GreenSpace is a social network game created to promote environmentalism. The game was developed by RocketOwl, Inc. and launched December 1, 2011. The game is free with in-app purchases.

Gameplay 

Humans have been sending their trash into the galaxy for the past 300 years, unintentionally littering surrounding planets in the process. SpaceJanitors of the trash-clearing GreenSpace Corps are sent into outer space clean up the planets and make them habitable again. Players select pieces of trash for their GreenSpace Corps avatar to clear. Energy is required to clear trash off the planet. Players receive rewards for cleaning in the form of experience points and credits immediately after each piece of trash is cleaned.

Credits are used to build structures.
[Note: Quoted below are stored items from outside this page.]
-- ==== Sys2Proof/Machine/Scratch.lean ====
section
/-! DEFINITION. The scratchpad (R399 to R408): its words and their parity, two accesses to one word, its port arbiters with locks and
gleaner windows (R414 to R420), and the host access path. -/

namespace Sys2Proof.Machine

/-! ## Words and bytes (R399, R402) -/

/-- The canonical form of the scratchpad's memory: offsets rise, and no listed byte is zero, what an unlisted one reads as. -/
def Memory.wf (m : SMap Byte) : Bool := smWf (fun _ => 0#8) m

/-- A byte of the scratchpad; every byte that is not listed is zero (R403). -/
def State.scrByte (s : State) (o : Nat) : Byte := smGet 0#8 s.scr.mem o

/-- The 64-bit word at a word-aligned offset. -/
def State.scrWord (s : State) (o : Nat) : DWord := BitVec.ofNat 64 (ofBytesLE ((List.range 8).map (fun i => s.scrByte (o + i))))

/-- The bytes of a word whose parity fails, one bit per byte. -/
def State.badBytes (s : State) (o : Nat) : Nat := bitmap ((List.range 8).filter (fun i => smGet false s.scr.bad (o + i)))

/-- Write a byte, with its parity computed afresh. -/
def State.putByte (s : State) (o : Nat) (v : Byte) : State :=
  { s with scr := { s.scr with mem := smSet 0#8 s.scr.mem o v, bad := smSet false s.scr.bad o false } }

/-- Write the bytes of a word that `be` enables. -/
def State.putWord (s : State) (o : Nat) (v : DWord) (be : Nat) : State :=
  (List.range 8).foldl (fun s i => if nfld be i 1 = 1 then s.putByte (o + i) (BitVec.ofNat 8 (v.toNat / 256 ^ i)) else s) s

/-! ## Accesses (R400, R401, R406) -/

/-- The offset of the word that an access names. -/
def ScratchReq.word (q : ScratchReq) : Nat := q.offset.toNat / 8 * 8

/-- The bank of an access. -/
def ScratchReq.bank (q : ScratchReq) : Nat := q.offset.toNat / 8 % 16

/-- The port letter of the master: 0 for A, 1 for B (Table 12.1). -/
def ScratchReq.letter (q : ScratchReq) : Nat := if q.master = 4 ∨ q.master = 5 then 1 else 0

/-- The access is kept out of the secure region (R401). -/
def ScratchReq.barred (q : ScratchReq) : Bool :=
  decide (0x380000 ≤ q.offset.toNat) && !(q.master == 6 || (q.master == 0 && q.secure))

/-- An ADD or SWAP. -/
def ScratchReq.atomic (q : ScratchReq) : Bool := q.op == .add || q.op == .swap

/-- The access changes its word. -/
def ScratchReq.changes (q : ScratchReq) : Bool := q.op != .read && !q.barred

/-- What an access returns: the data, the failing bytes, and whether the secure region barred it. -/
structure ScratchRes where
  data : DWord
  bad : Nat
  secure : Bool
deriving DecidableEq, Repr

/-- A read that fails parity is counted and reported under R108 (R402).
DESIGN CHOICE: log entry 159. -/
def State.noteParity (s : State) (q : ScratchReq) : State :=
  let b := s.badBytes q.word
  if b = 0 then s
  else (s.cnt Reg.scratchParityCount 1).eventSup 0x07 0x01 0 (w32 q.word) (w32 (q.master.val + b * 2 ^ 8)) [q.word]
    Reg.scratchEventSuppressCount

/-- A read of a word, with its report. -/
def State.scrRead (s : State) (q : ScratchReq) : State × ScratchRes :=
  if q.barred then (s, ⟨0, 0, true⟩) else (s.noteParity q, ⟨s.scrWord q.word, s.badBytes q.word, false⟩)

/-- One access. -/
def State.scrAccess (s : State) (q : ScratchReq) : State × ScratchRes :=
  let o := q.word
  let s := if q.atomic then s.cnt Reg.scratchAtomicCount 1 else s
  match q.op with
  | .read => s.scrRead q
  | .write => if q.barred then (s, ⟨0, 0, true⟩) else (s.putWord o q.data q.be.toNat, ⟨0, 0, false⟩)
  | .add => let (t, r) := s.scrRead q; (if q.barred then t else t.putWord o (r.data + q.data) 0xFF, r)
  | .swap => let (t, r) := s.scrRead q; (if q.barred then t else t.putWord o q.data 0xFF, r)

/-! ## Completions -/

/-- An access of master m counts in SCRATCH_CONFLICT_COUNT_m (R407). -/
def State.conflict (s : State) (q : ScratchReq) : State := s.cnt (Reg.scratchConflictCount q.master.val) 1

/-- An access is complete: M4's goes to the registers of the host path (R408). -/
def State.scrDone (s : State) (q : ScratchReq) (r : ScratchRes) (lost refused : Bool) : State :=
  let d : ScratchDone := { req := q, data := r.data, lost := lost, secure := r.secure, badBytes := BitVec.ofNat 8 r.bad, refused := refused }
  let s : State := { s with scr := { s.scr with done := s.scr.done ++ [d] } }
  if q.master ≠ 4 then s
  else
    let s := s.wr Reg.scratchHostResult (merge (s.rd Reg.scratchHostResult) (w32 (b2n lost + b2n r.secure * 2 + r.bad * 2 ^ 8)) 0xFF03)
    if q.op = .write then s else s.wr64 Reg.scratchHostRdataLo r.data.toNat

/-- An access that its port has granted takes effect. -/
def State.scrLand (s : State) (q : ScratchReq) : State := let (t, r) := s.scrAccess q; t.scrDone q r false false

/-- An access of port B that is discarded: it returns the word as it stands after A's (R405). -/
def State.scrLose (s : State) (w : ScratchWait) : State :=
  let q := w.req
  let (t, r) := if q.atomic then (s.cnt Reg.scratchAtomicCount 1).scrRead q else (s, ⟨0, 0, q.barred⟩)
  let t := if w.waited = 0 then t.conflict q else t
  (t.cnt Reg.scratchWriteLostCount 1).scrDone q r true false

/-- The two grants of a bank in one MCLK take effect (Table 12.2). -/
def State.scrPair (s : State) (a b : ScratchWait) : State :=
  let x := a.req
  let y := b.req
  if x.word ≠ y.word then (s.scrLand x).scrLand y
  else if x.changes ∧ y.changes ∧ ¬ (x.atomic ∧ y.atomic) then (s.scrLand x).scrLose b
  else if ¬ x.changes ∧ y.changes then (s.scrLand y).scrLand x
  else (s.scrLand x).scrLand y

/-! ## The port arbiters (R414, R416, R420, R422) -/

/-- The lock resource of a bank port. -/
def portLock (bank letter : Nat) : Nat := 4096 + 2 * bank + letter

/-- The lock that stands on a bank port. -/
def State.lockOn (s : State) (bank letter : Nat) : Option ArbLock := s.arb.locks.find? (fun k => k.resource == portLock bank letter)

/-- The master owns the lock of the port that the access uses. -/
def State.ownsLock (s : State) (q : ScratchReq) : Bool := (s.lockOn q.bank q.letter).any (fun k => k.owner == q.master.val)

/-- An urgent access (Table 12.1, R414). -/
def State.isUrgent (s : State) (q : ScratchReq) : Bool :=
  q.master == 6 || (q.master != 5 && q.urgent) || s.ownsLock q

/-- The access touches a word of the window in progress. -/
def State.inWindow (s : State) (q : ScratchReq) : Bool :=
  s.glean.window.any (fun w => w.bank == q.bank && w.index == q.offset.toNat / 2 ^ 15)

/-- A gleaner window keeps the access back (R414). -/
def State.windowBlocks (s : State) (q : ScratchReq) : Bool :=
  s.inWindow q || (q.letter == 1 && !s.isUrgent q && s.glean.window.any (fun w => w.bank == q.bank))

/-- The lock of another requester, or the want of one lock at a time, keeps the access back (R420). -/
def State.lockBlocks (s : State) (q : ScratchReq) : Bool :=
  (s.lockOn q.bank q.letter).any (fun k => k.owner != q.master.val) ||
    (decide (1 ≤ q.lock ∧ q.lock ≤ 64) &&
      ((s.lockOn q.bank q.letter).isSome || s.arb.locks.any (fun k => decide (4096 ≤ k.resource) && k.owner == q.master.val)))

/-- The waiting accesses of a bank port. -/
def State.portWaits (s : State) (bank letter : Nat) : List ScratchWait :=
  s.scr.waits.filter (fun w => w.req.bank == bank && w.req.letter == letter)

/-- The number of a scratchpad arbiter. -/
def scrArbiter (bank letter : Nat) : Nat := 1 + 2 * bank + letter

/-- The clear of the scratchpad at a start is running (R403). -/
def State.clearing (s : State) : Bool := decide (s.clk.age < s.scr.clearEnd)

/-- The access that the arbiter of a port grants: the first of its ranked list (R416); none while the clear uses both ports of every bank
(R403). -/
def State.pickAccess (s : State) (bank letter : Nat) : Option ScratchWait :=
  let ws := (s.portWaits bank letter).filter (fun w => !s.windowBlocks w.req && !s.lockBlocks w.req && !s.clearing)
  (sortBy (fun w : ScratchWait =>
    s.rankReq (scrArbiter bank letter) 7 w.req.master.val (prioOf (s.rd (Reg.arbScratchReq w.req.master.val))) (s.isUrgent w.req)) ws).head?

/-- Take an access out of its arbiter as granted: its credit is charged, and a lock that it asks for or ends is set or
released. -/
def State.grantAccess (s : State) (w : ScratchWait) : State :=
  let q := w.req
  let s : State := { s with scr := { s.scr with waits := s.scr.waits.erase w } }
  let s := s.chargeReq (scrArbiter q.bank q.letter) q.master.val 1
  let s : State := if w.starved then
      { s with arb := { s.arb with starvedAt := smSet 0 s.arb.starvedAt (16 + q.master.val) (s.clk.age + 1) } } else s
  if 1 ≤ q.lock ∧ q.lock ≤ 64 then
    let k : ArbLock := { resource := portLock q.bank q.letter, owner := q.master.val, left := q.lock, held := 0, ends := 0 }
    ({ s with arb := { s.arb with locks := s.arb.locks ++ [k] } }).cnt Reg.arbLockCount 1
  else if q.lock = 66 then
    { s with arb := { s.arb with locks := s.arb.locks.filter (fun k => k.resource != portLock q.bank q.letter) } }
  else s

/-- An MCLK passes for the locks of a bank: a lock ends when its cycles have passed, and breaks at the lock timeout. -/
def State.ageLocks (s : State) (bank : Nat) : State :=
  let mine (k : ArbLock) : Bool := k.resource / 2 == 2048 + bank
  let ks := s.arb.locks.map (fun k => if mine k then { k with left := k.left - 1, held := k.held + 1 } else k)
  let ks := ks.filter (fun k => !(mine k && k.left == 0))
  (ks.filter (fun k => mine k && decide (s.lockTimeout 8 ≤ k.held))).foldl State.breakLock { s with arb := { s.arb with locks := ks } }

/-- An access waits for one more MCLK: its first one counts as a conflict, and a stall on a window counts once (R407, R414). -/
def State.waitMore (s : State) (w : ScratchWait) : State :=
  let q := w.req
  let stalls := s.windowBlocks q && !s.isUrgent q && !w.stalled
  let s := if w.waited = 0 then s.conflict q else s
  let s := if stalls then s.cnt Reg.gleanerWinStallCount 1 else s
  let w' : ScratchWait := { w with waited := w.waited + 1, stalled := w.stalled || stalls }
  { s with scr := { s.scr with waits := mapFirst (· == w) (fun _ => w') s.scr.waits } }

/-- The turn hint of the host path, while it waits (R422). -/
def State.hostHint (s : State) (bank : Nat) : State :=
  let ws := s.portWaits bank 1
  match ws.find? (fun w => w.req.master == 4) with
  | none => s
  | some w =>
    let rank (w : ScratchWait) : Nat :=
      s.rankReq (scrArbiter bank 1) 7 w.req.master.val (prioOf (s.rd (Reg.arbScratchReq w.req.master.val))) (s.isUrgent w.req)
    let lock := ((s.lockOn bank 1).map (·.left)).getD 0
    let hint := min 255 (lock + (ws.filter (fun x => decide (rank x < rank w))).length)
    s.wr Reg.scratchHostResult (merge (s.rd Reg.scratchHostResult) (w32 (hint * 2 ^ 16)) 0xFF0000)

/-- Later accesses of a sequence whose lock is gone are refused (R420). -/
def State.refuseBroken (s : State) (bank : Nat) : State :=
  let gone (w : ScratchWait) : Bool := w.req.bank == bank && decide (65 ≤ w.req.lock) && !s.ownsLock w.req
  let ws := s.scr.waits.filter gone
  let s : State := { s with scr := { s.scr with waits := s.scr.waits.filter (fun w => !gone w) } }
  ws.foldl (fun s w => s.scrDone w.req ⟨0, 0, false⟩ false true) s

/-- One MCLK of the two arbiters of a bank. -/
def State.bankCycle (s : State) (bank : Nat) : State :=
  let s := s.refuseBroken bank
  let a := s.pickAccess bank 0
  let b := s.pickAccess bank 1
  let s := b.elim (a.elim s s.grantAccess) (a.elim s s.grantAccess).grantAccess
  let s := s.ageLocks bank
  let s := (s.portWaits bank 0 ++ s.portWaits bank 1).foldl State.waitMore s
  let s := s.hostHint bank
  match a, b with
  | some a, some b => s.scrPair a b
  | some a, none => s.scrLand a.req
  | none, some b => s.scrLand b.req
  | none, none => s

/-- Accesses arrive at their arbiters. -/
def State.scrArrive (s : State) (qs : List ScratchReq) : State :=
  { s with scr := { s.scr with waits := s.scr.waits ++ qs.map (fun q => ⟨q, 0, false, false⟩) } }

/-! ## The host access path (R6, R408) -/

/-- A core has read a word that fails parity: a command that runs ends with INTERNAL_FAULT and without effect, and a glue-up of the host
that it names aborts with reason FIRMWARE (R402, Table 5.6). Which of the running commands the core works for is a free value. -/
def State.coreFault (s : State) : State :=
  let run := s.cmdq.cmds.filter (fun c => c.phase == .running)
  let (n, s) := s.freeN (max 1 run.length)
  match run[n]? with
  | none => s
  | some c => ((glueNames c.op c.q.words).foldl State.firmwareAbort s).reply c.op c.q St.internalFault []

/-- A security engine has read a word that fails parity: the session whose record it holds is unusable until that is written again. A free
value says which, if any, it is (R402). -/
def State.engineFault (s : State) : State :=
  let (n, s) := s.freeN (s.sec.sessions.length + 1)
  match s.sec.sessions[n]? with
  | none => s
  | some x => s.setSession x.1 (x.2.map (fun y => { y with unusable := true }))

/-- What reads that have failed parity do to cores and security engines, for the completions after the first `n`; the scratchpad stands. -/
def State.readerFaults (s : State) (n : Nat) : State :=
  let bad := (s.scr.done.drop n).filter (fun d => d.badBytes != 0)
  { bad.foldl (fun s d => if d.req.master.val < 4 then s.coreFault else if d.req.master = 6 then s.engineFault else s) s with scr := s.scr }

/-- The request that the registers of the host path spell now. -/
def State.latchHost (s : State) : ScratchReq :=
  let v := s.rd Reg.scratchHostCmd
  { master := 4, op := (match fld v 0 2 with | 0 => .read | 1 => .write | 2 => .add | _ => .swap)
    offset := BitVec.ofNat 22 (s.rf Reg.scratchHostAddr 3 19 * 8), be := BitVec.ofNat 8 (fld v 8 8)
    data := BitVec.ofNat 64 (s.rd64 Reg.scratchHostWdataLo), urgent := bit v 4, secure := false, lock := 0 }

/-- The host path has a request in an arbiter. -/
def State.hostBusy (s : State) : Bool := s.scr.waits.any (fun w => w.req.master == 4)

/-- A request of the host path that waits starts, with the registers of this cycle, once none is running; its bank's arbiters
decide in this cycle. -/
def State.hostStart (s : State) : State :=
  if s.hostBusy ∨ ¬ s.scr.hostNext then s
  else
    let q := s.latchHost
    ((({ s with scr := { s.scr with hostNext := false } }).scrArrive [q]).bankCycle q.bank).readerFaults s.scr.done.length

/-- SCRATCH_HOST_CMD is written; GO requests an access. -/
def State.hostGo (s : State) (v : Word) : State :=
  let s := s.wr Reg.scratchHostCmd (merge 0 v 0xFF13)
  if bit v 31 then ({ s with scr := { s.scr with hostNext := true } }).hostStart else s

/-- SCRATCH_HOST_CMD written with GO and the OP given. -/
def State.hostRow (s : State) (op : Nat) (v : Word) : State := s.hostGo (merge v (w32 (2 ^ 31 + op)) 0x80000003)

/-- SCRATCH_HOST_READ. -/
def execScratchHostRead (v : Word) (s : State) : Host.Outcome State Fault Refusal := finishScr s (whileUp s (·.hostRow 0 v))

/-- SCRATCH_HOST_WRITE. -/
def execScratchHostWrite (v : Word) (s : State) : Host.Outcome State Fault Refusal := finishScr s (whileUp s (·.hostRow 1 v))

/-- SCRATCH_HOST_ADD. -/
def execScratchHostAdd (v : Word) (s : State) : Host.Outcome State Fault Refusal := finishScr s (whileUp s (·.hostRow 2 v))

/-- SCRATCH_HOST_SWAP. -/
def execScratchHostSwap (v : Word) (s : State) : Host.Outcome State Fault Refusal := finishScr s (whileUp s (·.hostRow 3 v))

/-- SCRATCH_ACCESS_GRANT: one MCLK of a bank, in which the accesses of `a` reach port A and those of `b` port B.
DESIGN CHOICE: log entry 157. -/
def execScratchAccessGrant (bank : Fin 16) (a b : List ScratchReq) (s : State) : Host.Outcome State Fault Refusal :=
  finishScr s (whileUp s fun s =>
    let here (l : Nat) (q : ScratchReq) : Bool := q.bank == bank.val && q.letter == l && q.master != 4
    (((s.scrArrive (a.filter (here 0) ++ b.filter (here 1))).bankCycle bank.val).readerFaults s.scr.done.length).hostStart)

end Sys2Proof.Machine
end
Some structures can also produce credits, releasing the credits after an interval ranging from 15 minutes to one hour. RocketFuel, a special in-game credit, is earned by sharing the game with Facebook friends and by interacting with them in-game. Rocket fuel is used to perform actions en-masse, such as repairing all the buildings in a quadrant.

Players level-up by collecting experience points. Large pieces of garbage require the player to reach higher level before they can be cleared. Players can also gain experience by completing missions. Once a quadrant of the island is clear of trash, the player can build structures to produce additional energy and credits.

Monetization 
Players can purchase RockeFuel and in-game credits using real-world money to help them advance more quickly through missions and upgrade their world and Greenspace Corps avatar.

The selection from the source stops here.